Internal support and operations teams need answers they can trust.
In Japanese enterprise documents, relevant evidence is often fragmented across:
- short glossary entries
- FAQ fragments
- procedure sections
- policy/spec headings
- table rows
- code-like identifiers and mixed-script terms
This project provides a production-oriented retrieval stack that keeps citations first, makes fallback behavior explicit, and exposes enough trace information to debug retrieval and reranking failures.
Many RAG demos stop at “answer generation works”.
This repository goes further:
- citation-first answer path
- hybrid retrieval with Japanese-aware reranking
- guard and extractive fallback instead of opaque guessing
- doc-type-aware Japanese chunking
- traceable QA path for retrieval/rerank debugging
- repo-native evaluation, including retrieval-mode comparison
This makes the repository useful not only as an answer service, but also as a testbed for improving Japanese retrieval behavior in a controlled, reproducible way.
Japanese enterprise retrieval has several recurring failure modes:
- Mixed scripts (kanji, kana, alnum IDs) weaken naive lexical matching.
- Important terms are often very short (
PR2,請求書ID,承認フラグ) and easy to confuse with supersets (PR20). - Procedural evidence is distributed across neighboring lines and sections.
- Parent/child document structure matters for retrieval quality and answer readability.
- Table-like content is often semi-structured and not searchable as-is.
- Short but valid lookup queries are easy to over-block as “too general”.
This repository explicitly targets those failure modes.
- FastAPI endpoints for chat (
/chat) and retrieval inspection (/search) - Citation-first grounded answer flow with guard and extractive fallback
- Hybrid retrieval (
keyword + vector + fusion) - Japanese-aware reranking for:
- short lookup queries
- quoted terms
- code-like identifiers
- metadata-aware matches (title / section / alias / question)
- Parent/child chunk design for retrieval-vs-context separation
- Doc-type-aware Japanese chunk construction
- Lightweight deterministic smoke evaluation
- Retrieval-aware evaluation across:
bm25_onlydense_onlyhybridhybrid_rerank
These parts are already central to the repository and are intended to stay stable:
- citation-first answer path
- hybrid retrieval flow
- guard / fallback behavior
- FastAPI endpoints
- deterministic smoke evaluation workflow
- internal traceable QA path used by evaluation
These parts are already usable for controlled comparison and analysis:
- retrieval-aware eval runner
- labeled retrieval comparison cases
- gold doc / chunk labels
- abstain-labeled cases
- per-query JSONL output
- mode-level summary JSON output
These parts are intentionally still treated as tuning knobs:
- chunk target sizes and heuristics
- parent expansion thresholds
- reranker boost strengths
- larger real-world benchmark coverage
- broader corpus realism beyond the small fixed smoke corpus
The answer pipeline is intentionally layered.

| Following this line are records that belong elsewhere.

/-! ### rgo (R297) -/

/-- rgo on a core: the slot's elements are enabled with their initial tokens, the segment count starts, and the state to
which a rollback without a complete wave returns is kept (R389). RST becomes RUNNING with the last core that runs a
control thread. -/
def regionGo (s : State) (core g rid : Nat) : State :=
  let t := stamp s
  let s := t.2
  let s := (slotElems s core g).foldl (fun s e => elemUpd s e (fun x => x.start g t.1)) s
  let s := { s with rg.slots := s.rg.slots.upd (slotIx core g) (fun x => { x with
    live := true, segN := 0, prog := s.dev.gtsc, prog2 := s.dev.gtsc }) }
  let on (c : Nat) : Bool := c == core
  let s := regUpd s rid (fun r => { r with
    goCores := r.goCores ++ [core]
    base := { r.base with
      taken := true
      queues := mapPuts r.base.queues (ridQueues s rid on), sets := mapPuts r.base.sets (ridSets s rid on)
      rows := mapPuts r.base.rows (ridRows s rid on), own := mapPuts r.base.own (ridOwn s rid on) } })
  let r := regionOf s rid
  if r.rst == 1 && r.members.all (fun c => r.goCores.contains c) then setRst s rid 2 else s

/-! ### Starting a wave (R386) -/

/-- Is a context at a block boundary? A context held in rdrain stands at the boundary before its block, so that the
final wave of that rdrain can complete (DEDUCED, log entry 19). -/
def atBoundary (s : State) (core x : Nat) : Bool :=
  let c := ctxOf s core x
  !(c.st == .run || c.st == .held) || s.ctl.pend.any (fun p => p.core == core && p.ctx == x && p.kind == .rdrain)

/-- The snapshot of a context. -/
def ctxSnap (s : State) (core x : Nat) : State :=
  let c := ctxOf s core x
  if c.rid = 0 then s
  else regUpd s c.rid (fun r => { r with cur := { r.cur with ctxs := r.cur.ctxs.set (ctxKey core x) c } })

/-- At a block boundary, a context whose region's wave has no snapshot of it yet gives one. -/
def ctxBoundary (s : State) (core x : Nat) : State :=
  let c := ctxOf s core x
  let r := regionOf s c.rid
  if c.rid != 0 && r.inFlight && !r.cur.ctxs.any (fun y => y.1 == ctxKey core x) then ctxSnap s core x else s

/-- The sources of a region on a core place the MARK: its open read streams before their next element, and the queues
that its control threads produce, mailbox queues apart. -/
def sourcesMark (rid id : Nat) (s : State) (core : Nat) : State :=
  let s := { s with sm.streams := s.sm.streams.map (fun x =>
    if x.1 / 256 == core && x.2.isOpen && x.2.rid == rid && (x.2.dir == 0 || x.2.dir == 3) then (x.1, { x.2 with mark := some id }) else x) }
  (ridQueues s rid (· == core)).foldl (fun s q =>
    if q.2.prod == .threads && !mailboxOn s core (q.1 % 64) true then qMarker s core (q.1 % 64) [ctlTok q.2.ch 6 id] else s) s

/-- Start the bookkeeping of a wave: sets without an open add stream have seen the MARK, and contexts at a block boundary
give their snapshots; `me` is the issuing context, whose snapshot comes with its block's commit. -/
def waveOpen (s : State) (rid id : Nat) (me : Option Nat) : State :=
  let r := regionOf s rid
  let on (c : Nat) : Bool := r.cores.contains c
  let s := regUpd s rid (fun r => { r with
    inFlight := true, waveId := id, cur := { (default : Snap) with taken := true, id := id, own := ridOwn s rid on } })
  let s := (ridSets s rid on).foldl (fun s a => setMark s (a.1 / 16) rid (a.1 % 16)) s
  (ctxsWhere s (fun c => c.rid == rid)).foldl (fun s x =>
    if some (ctxKey x.1 x.2) != me && atBoundary s x.1 x.2 then ctxSnap s x.1 x.2 else s) s

/-- A marker wave starts at the sources of some cores. -/
def waveStart (s : State) (rid id : Nat) (cores : List Nat) (me : Option Nat) : State :=
  cores.foldl (sourcesMark rid id) (waveOpen s rid id me)

/-! ### Completion (R386–R388) -/

def isMark (id : Nat) (t : FTok) : Bool := tokC t && tokCode t == 6 && tokArg t == id

/-- No MARK of the wave stands before a sink on a core. A view that control threads or a template read is a sink. -/
def coreClear (s : State) (rid id core : Nat) : Bool :=
  let g := (regionOf s rid).slot
  (s.fab.elems.filter (fun x => x.1 / 4096 == core)).all (fun x =>
    x.2.inq.all (fun q => q.2.all (fun t => !(isMark id t.tok && x.2.tokSlot t.tok == some g))) &&
      !(x.2.resSlot == g && x.2.res.any (isMark id))) &&
  !((s.eng.islands.at core).outRid == rid && (s.eng.islands.at core).outq.any (isMark id)) &&
  (ridStreams s rid (· == core)).all (fun x =>
    x.2.mark != some id && (id != 0xFFFFFF || x.2.autoAt.isNone) && !x.2.port.any (isMark id) && !x.2.inp.any (isMark id)) &&
  (ridQueues s rid (· == core)).all (fun x =>
    (id != 0xFFFFFF || x.2.autoAt.isNone) && x.2.viewList.all (fun v => decide (0x4000 ≤ x.2.cons.getD v 0) ||
      (let w := x.2.views.at v
       !w.ents.any (fun e => e.recs.any (fun r => r.toks.any (isMark id))) && !w.spill.any (fun r => r.toks.any (isMark id)))))
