-- ==== Sys2Proof/Machine/Arbiter.lean ====
section
/-! DEFINITION. Pre-emption and the return from it (R391, R393), and each die's Arbiter (R192, R197, R440). -/

namespace Sys2Proof.Machine

/-! ### Saving a region (R391) -/

/-- Entries of a map that a predicate on keys selects. -/
def keysIn {α : Type} (m : SMap α) (p : Nat → Bool) : SMap α := m.filter (fun x => p x.1)

/-- Is every element of a region's slot at its segment boundary on a core? -/
def segmentClosed (s : State) (core g : Nat) : Bool := (slotElems s core g).all (fun e => (s.fab.elems.at e).seg != some g)

/-- May a region be saved now: every context at a block boundary or in a block that can be abandoned, every segment
ended, no rollback due, and no engine operation of it outstanding (R257, R391)? -/
def maySave (s : State) (rid : Nat) : Bool :=
  let r := regionOf s rid
  r.placed && !stopped s rid && r.cores.any (fun c => (s.rg.slots.at (slotIx c r.slot)).preempt) &&
    (ctxsWhere s (fun c => c.rid == rid)).all (fun x =>
      let c := ctxOf s x.1 x.2
      c.st != .run && (c.st != .held || !mustCommit s x.1 x.2)) &&
    r.cores.all (fun c => segmentClosed s c r.slot) &&
    !s.eng.copies.any (fun c => c.t.rid == rid) && !s.eng.colls.any (fun c => c.rid == rid) && !s.eng.far.any (fun f => f.rid == rid) &&
    !s.eng.islands.any (fun i => i.2.task.any (fun t => t.rid == rid) || i.2.wait.any (fun t => t.rid == rid))

/-- The running state of a region, as plain data. -/
def savedOf (s : State) (rid : Nat) : Saved :=
  let r := regionOf s rid
  let on (c : Nat) : Bool := r.cores.contains c
  let slots : SMap GSlot := r.cores.map (fun c => (slotIx c r.slot, s.rg.slots.at (slotIx c r.slot)))
  { here := true
    ctxs := s.ctl.ctxs.filter (fun x => x.2.st != .free && x.2.rid == rid)
    streams := s.sm.streams.filter (fun x => x.2.rid == rid)
    queues := ridQueues s rid on
    rings := s.eng.rings.filter (fun x => x.2.v && x.2.rid == rid)
    tmpls := s.eng.tmpls.filter (fun x => x.2.v && x.2.rid == rid)
    zones := s.zn.zones.filter (fun x => x.2.v && x.2.rid == rid)
    blks := s.zn.blks.filter (fun x => (s.zn.zones.at (x.1 / 64)).v && (s.zn.zones.at (x.1 / 64)).rid == rid)
    resv := (s.zn.resv.map (fun x => (x.1, x.2.filter (fun v => v.rid == rid)))).filter (fun x => !x.2.isEmpty)
    reorder := (s.zn.reorder.map (fun x => (x.1, x.2.filter (fun u =>
      (zoneOf s x.1 u.zone).v && (zoneOf s x.1 u.zone).rid == rid)))).filter (fun x => !x.2.isEmpty)
    sets := ridSets s rid on
    rows := ridRows s rid on
    tiles := s.st.tiles.filter (fun x => on (x.1 / 256) && x.2.isDef && x.2.asid == r.asid)
    own := ridOwn s rid on
    sched := s.rg.sched.filter (fun x =>
      let g := s.rg.slots.at (slotIx (x.1 / 64) r.slot)
      on (x.1 / 64) && decide (g.sfirst ≤ x.1 % 64) && decide (x.1 % 64 < g.sfirst + g.scnt))
    elems := s.fab.elems.filter (fun x => on (x.1 / 4096) && x.2.has r.slot)
    slots := slots
    banks := s.st.banks.filter (fun x => on (x.1 / 192) && (s.rg.slots.at (slotIx (x.1 / 192) r.slot)).allot.getLsbD (x.1 % 192)) }

/-- The parts of the save block for which R387 gives a place. -/
def Saved.snap (v : Saved) : Snap :=
  { (default : Snap) with
    ctxs := v.ctxs, streams := v.streams
    elems := v.elems.map (fun x => (x.1, x.2.snap)), queues := v.queues, own := v.own, sets := v.sets }

/-- A region leaves its cores with its running state saved; its zones, tile entries and banks stay resident until another region takes
the banks (R139), and it queues for its place again (DEDUCED, log entry 24). -/
def regionSave (s : State) (rid : Nat) : State :=
  let s := (ctxsWhere s (fun c => c.rid == rid && c.st == .held)).foldl (fun s x =>
    pendDrop (ctAbandon s x.1 x.2 .ready 0 0) x.1 x.2) s
  let s := (regionOf s rid).cores.foldl (fun s c => regionFlush s c rid) s
  let r := regionOf s rid
  let v := savedOf s rid
  let s := (snapWrite s rid 2 v.snap).2
  let s := v.ctxs.foldl (fun s x => ctxFree s (x.1 / 8) (x.1 % 8)) s
  let s := r.cores.foldl (fun s c => slotUnconf s c r.slot) s
  let gone {α : Type} (n : SMap α) (k : Nat) : Bool := n.any (fun y => y.1 == k)
  let s := { s with
    sm.streams := s.sm.streams.filter (fun x => x.2.rid != rid)
    sm.own := s.sm.own.filter (fun x => !gone v.own x.1)
    xl.walks := s.xl.walks.filter (fun w => !gone v.streams (streamKey w.core w.strm))
    qu.queues := s.qu.queues.filter (fun x => !gone v.queues x.1)
    eng.rings := s.eng.rings.filter (fun x => !gone v.rings x.1)
    eng.tmpls := s.eng.tmpls.filter (fun x => !gone v.tmpls x.1)
    ac.sets := s.ac.sets.filter (fun x => !gone v.sets x.1)
    ac.rows := s.ac.rows.filter (fun x => !gone v.rows x.1)
    rg.sched := s.rg.sched.filter (fun x => !gone v.sched x.1)
    rg.slots := s.rg.slots.filter (fun x => !gone v.slots x.1) }
  let s := regUpd s rid (fun r => { r with save := v, placed := false, inFlight := false, cur := default })
  let e : ArbEnt := {
    tile := false, rid := rid, words := [], asid := r.asid, pri := r.pri, stamp := r.stamp, dep := 0#64, ready := true, owner := 0 }
  setRst (arbAdd s r.die e) rid 6

/-- REGION_PREEMPT: region `n`, whose pre-emption was asked for, is saved at its segment boundary (R391). -/
def execRegionPreempt (s : State) : Out :=
  .next (if s.sim.arg.n != 0 && maySave s s.sim.arg.n then regionSave s s.sim.arg.n else s)

/-- Ask for the pre-emption of a region: its slots take no further segment and its contexts stop (R391). -/
def preemptAsk (s : State) (rid : Nat) : State :=
  let r := regionOf s rid
  { s with rg.slots := s.rg.slots.map (fun x => if x.2.rid == rid && r.placed then (x.1, { x.2 with preempt := true }) else x) }

/-- SEGMENT_BUDGET_EXPIRY: a segment of slot `unit` on a core has reached SEGB: the region rolls back, then it is saved. The
overrun is recorded as KIND 5 and is no region error (R186, R393). -/
def execSegmentBudgetExpiry (s : State) : Out :=
  let core := s.sim.arg.core.toNat
  let k := slotIx core (s.sim.arg.unit.toNat % 4)
  let g := s.rg.slots.at k
  let r := regionOf s g.rid
  if g.rid = 0 || !g.live || g.halted || g.segN = 0 || stopped s g.rid ||
      decide (4 * (s.dev.gtsc - g.segAt).toNat < 5 * r.segb.toNat) then .next s
  else
    let s := eventRecord s 5 r.err r.asid r.fd core 0 r.rcba [0#64, 0#64, 0#64, coreLoc core, BitVec.ofNat 64 r.waveId]
    let s := preemptAsk s g.rid
    let s := regUpd s g.rid (fun r => { r with want := true, inFlight := false })
    .next (pushFirst s .regionRollback { (default : EvArg) with n := g.rid, unit := 0x100#12 })

/-! ### Restoring a region (R391) -/

/-- An element takes back what a saved one held of a slot. Registers that no slot owns return where no other slot's
handler stands. -/
def Elem.merge (e v : Elem) (g : Nat) : Elem :=
  let sole := !e.act.any (fun h => h.2.present)
  let mine (t : QTok) : Bool := v.tokSlot t.tok == some g
  let hs := v.act.filter (fun h => h.2.present && handlerSlot h.2 == g)
  { e with
    act := mapPuts e.act hs
    chm := mapPuts e.chm (v.chm.filter (fun c => match v.bind c.1 with
      | some h => handlerSlot (v.act.at h) == g
      | none => false))
    qs := mapPuts e.qs (v.qs.filter (fun q => q.1 / 4 == g))
    itok := mapPuts e.itok (v.itok.filter (fun x => x.1 == g))
    inq := v.inq.foldl (fun m q => m.upd q.1 (fun ts => ts ++ q.2.filter mine)) e.inq
    res := if v.resSlot == g && v.res.isSome then v.res else e.res
    pend := if v.resSlot == g && v.res.isSome then v.pend else e.pend
    resSlot := if v.resSlot == g && v.res.isSome then g else e.resSlot
    enabled := e.enabled ||| (v.enabled &&& (1#4 <<< g))
    blocked := e.blocked ||| (v.blocked &&& (1#4 <<< g))
    k := if sole then v.k else e.k
    st0 := if sole then v.st0 else e.st0
    st1 := if sole then v.st1 else e.st1
    shad := if v.shv && v.shvSlot == g then v.shad else e.shad
    shadCh := if v.shv && v.shvSlot == g then v.shadCh else e.shadCh
    shadK := if v.shv && v.shvSlot == g then v.shadK else e.shadK
    shadQs := if v.shv && v.shvSlot == g then v.shadQs else e.shadQs
    shv := e.shv || (v.shv && v.shvSlot == g)
    shvSlot := if v.shv && v.shvSlot == g then g else e.shvSlot }

/-- May an element take back what a saved one held? -/
def Elem.fits (e v : Elem) (g : Nat) : Bool :=
  v.act.all (fun h => !(h.2.present && handlerSlot h.2 == g) || !(e.act.at h.1).present) &&
    v.chm.all (fun c => e.chm.at c.1 == 0) && (v.res.isNone || v.resSlot != g || e.res.isNone)

/-- Can a core take a region's slot now (R197, R192): the graph slot is free, a context is FREE where one is needed, and
the core is neither retired nor barred by its allowance (R398, R429)? -/
def coreOpen (s : State) (core : Nat) : Bool := !s.dev.retired.contains (BitVec.ofNat 16 core) && s.dev.talw.at core != 0#16

/-- The lowest FREE context of a core. -/
def ctxLowest (s : State) (core : Nat) : Option Nat := (List.range 8).find? (fun x => (ctxOf s core x).st == .free)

Hybrid retrieval is used to gather candidate evidence from:
- keyword retrieval
- vector retrieval
- fused candidate ranking
Candidates are reranked using Japanese-aware lexical and metadata signals such as:
- quoted code-like terms
- alnum IDs
- katakana terms
- kanji terms
- short lookup cores
- title / section / alias / FAQ-question metadata
Retrieval units and answer-context units are not always the same.
- child chunks are useful for ranking precision
- parent chunks can be expanded later for grounded answer context
This allows the repository to keep retrieval precise while preserving enough context for citation-first answers.
The final answer path:
- builds grounded evidence blocks
- generates citation-tagged output
- validates output shape
- uses extractive fallback when needed
- keeps fallback explicit instead of pretending confidence
A core design goal of this repository is that retrieval failures should be inspectable.
The internal QA path exposes trace data that evaluation can reuse, including:
- before-rerank candidates
- after-rerank candidates
- after-parent-expansion candidates
- selected final answer context
- guard reason
- fallback usage
- rewritten / augmented query forms
This makes it possible to analyze where a result degraded:
- retrieval stage
- rerank stage
- grounding stage
- guard/fallback stage
That traceability is a major part of the repo’s value.
The repository includes rag_core/chunking_ja.py with document-type-aware chunk construction.
Supported chunking styles:
-
FAQ / glossary
- short chunks
- one Q&A or one term-definition per unit
-
Procedure / how-to
- medium chunks
- preserves prerequisites, steps, and notes
-
Policy / spec
- heading/section-oriented chunks
- avoids brittle over-splitting of clauses
-
Table-like text
- flattened row chunks
- keeps table title/header context in searchable form
- FAQ / glossary: 80-300 chars
- Procedure / how-to: 300-900 chars
- Policy / spec: 400-1200 chars
- Table-like text: 80-500 chars
Chunk records may include:
doc_typetitlesection_pathchunk_roleparent_chunk_idchild_chunk_idssearchable_textdisplay_text
plus backward-compatible fields such as:
doc_idsource_docsource_pageschunk_indextypequalitysearchable
searchable_text is used for indexing and retrieval when present, while display_text is preserved for answer presentation.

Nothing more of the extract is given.